Furthermore, the shadow master must not send into the production RabbitMQ replication channel that is used by the production master instance while it is not in production itself, because it would duplicate the operations sent. Instead, the shadow master shall use a local RabbitMQ instance to which an SSH tunnel forwards.
Switching
Production Master Failure
Situation: production master fails, e.g., because of a Java VM crash or a deadlock or user issues such as killing the wrong process…
Approach: Switch to previous shadow master, re-configuring all SSH tunnels accordingly; this includes the 8888 reverse forward from the cloud to the local on-site master, as well as the RabbitMQ forward which needs to switch from the local RabbitMQ running on the shadow master's host to the cloud-based RabbitMQ. Clients such as SwissTiming clients need to switch to the shadow master. To remedy gaps in replication due to the SSH tunnel switch we may want to circulate the replica instances, rolling over to a new set of replicas that fetch a new initial load.
Internet Failure
As in the Tokyo 2020 scenario; in particular, the local security service must be started which will work off a regularly updated local MongoDB copy of the cloud-based security-service.sapsailing.com; this also requires to adjust /etc/hosts and the tunnels accordingly.
SSH Tunnels
TBD; baseline is again the Tokyo 2020 set-up.

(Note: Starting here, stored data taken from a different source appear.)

/-! ### How the composites begin (R152–R154) -/

/-- Settles O39: micro-step 0 tests the operands and reads the bytes to program. -/
theorem compositesBeginAndOtpRead : Obligations.CompositesBeginAndOtpRead := by
  refine ⟨fun s f0 a n xo ha hn hxo => ?_, fun s r hr hx => ?_, fun s => ⟨fun hno => ?_, fun hok => ?_⟩⟩
  · have hrun : exec (.nvWrite f0) s = execNvWrite f0 s := rfl
    rw [execNvWrite, State.withArg_of_hasArg ha, State.withArg_of_hasArg hn, State.withArg_of_hasArg hxo] at hrun
    refine ⟨fun hbad => ?_, fun p hxb hmod hnv hsec hfit hlen hp => ?_⟩
    · rw [Nat.add_assoc] at hbad
      by_cases hfirst : s.cfg.xbufBytes < u32 xo + u32 n ∨ (f0 = true ∧ u32 n % 4 ≠ 0) ∨
          s.cfg.nvBytes < u32 a + (u32 n + crcLen f0)
      · exact hrun.trans (if_pos hfirst)
      · refine (hrun.trans (if_neg hfirst)).trans (if_pos (.inr ?_))
        rcases hbad with h | h | h | h
        · exact absurd (.inl h) hfirst
        · exact absurd (.inr (.inl h)) hfirst
        · exact absurd (.inr (.inr h)) hfirst
        · exact h
    · rw [Nat.add_assoc] at hnv hfit
      have hfirst : ¬(s.cfg.xbufBytes < u32 xo + u32 n ∨ (f0 = true ∧ u32 n % 4 ≠ 0) ∨
          s.cfg.nvBytes < u32 a + (u32 n + crcLen f0)) := by
        rintro (h | h | h)
        · exact absurd h (Nat.not_lt.mpr hxb)
        · exact h.2 (hmod h.1)
        · exact absurd h (Nat.not_lt.mpr hnv)
      have hsector : ¬(s.cfg.nvSectors ≤ s.sectorOf (u32 a) ∨
          s.cfg.sb (s.sectorOf (u32 a)) + s.cfg.sz (s.sectorOf (u32 a)) < u32 a + (u32 n + crcLen f0)) := by
        rintro (h | h)
        · exact absurd h (Nat.not_le.mpr hsec)
        · exact absurd h (Nat.not_lt.mpr hfit)
      have hdata : s.xbufBytes? (u32 xo) (u32 n) = some p := State.xbufBytes?_of_xbufHas hlen hp
      replace hrun := (hrun.trans (if_neg hfirst)).trans (if_neg hsector)
      rw [hdata] at hrun
      rw [hrun]
      cases f0 <;> rfl
  · have hdata : s.xbufBytes? 0 Params.otpRecBytes = some r := State.xbufBytes?_of_xbufHas hr hx
    have hrun : exec .otpWrite s = execOtpWrite s := rfl
    rw [execOtpWrite, hdata] at hrun
    have hhead : r.getD 0 0 = r.headD 0 := by cases r <;> rfl
    rw [hhead]
    refine ⟨fun hbad => hrun.trans (if_pos hbad), fun h1 h2 => hrun.trans (if_neg ?_)⟩
    rintro (h | h)
    · omega
    · exact absurd h (Nat.not_lt.mpr h2)
  · rw [exec_otpRead, execOtpRead, hno]; rfl
  · obtain ⟨hin, hout⟩ := State.read_setXbuf_nvBytes s s 0 (s.cfg.sb s.cfg.otpSector) 32
    rw [exec_otpRead, execOtpRead, hok]
    refine ⟨_, rfl, rfl, fun k hk => ?_, fun b hb => hout b (by omega)⟩
    have := hin k hk
    rwa [Nat.zero_add] at this

end Sys2Proof.Machine
end


section
/-! Proof of the statement that composites end (R152, R154, R183), and runs with them (R176). -/

namespace Sys2Proof.Machine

Test Plan for Test Event Marseille July 2023
Test Internet Failure
We shall emulate the lack of a working Internet connection and practice and test the procedures for switching to a local security-service.sapsailing.com installation as well as a local RabbitMQ standing in for the RabbitMQ deployed in the cloud.
Test Primary Master Hardware Failure
This will require switching entirely to the shadow master. Depending on the state of the reverse port forward of the 8888 HTTP port from the cloud we may or may not have to try to terminate a hanging connection in order to be able to establish a new reverse port forward pointing from the cloud to the shadow master. The shadow master also then needs to use the cloud-based RabbitMQ instead of its local one. As a fine-tuning, we can practice the rolling re-sync of all cloud replicas which will likely have missed operations in the meantime.
Test Primary Master Java VM Failure
This can be caused by a deadlock, VM crash, Full GC phase, massive performance degradation or other faulty behavior. We then need to actively close the reverse SSH port forward from the cloud to the production master's 8888 HTTP port, as a precaution switch the RabbitMQ tunnel from the cloud-based to the local RabbitMQ instance so that in case the production master "wakes up" again, e.g., after a Full GC, it does not start to interfere with the now active shadow master on the RabbitMQ fan-out exchange. On the shadow master we need to re-configure the SSH tunnels, particularly to target the cloud-based RabbitMQ and have the reverse port forward on port 8888 target the shadow master on site now.
Test Primary Mater Failures with no Internet Connection
Combine the above scenarios: a failing production master (hardware or VM-only) will require different tunnel re-configurations, especially regarding the then local security-service.sapsailing.com environment which may need to move to the shadow laptop.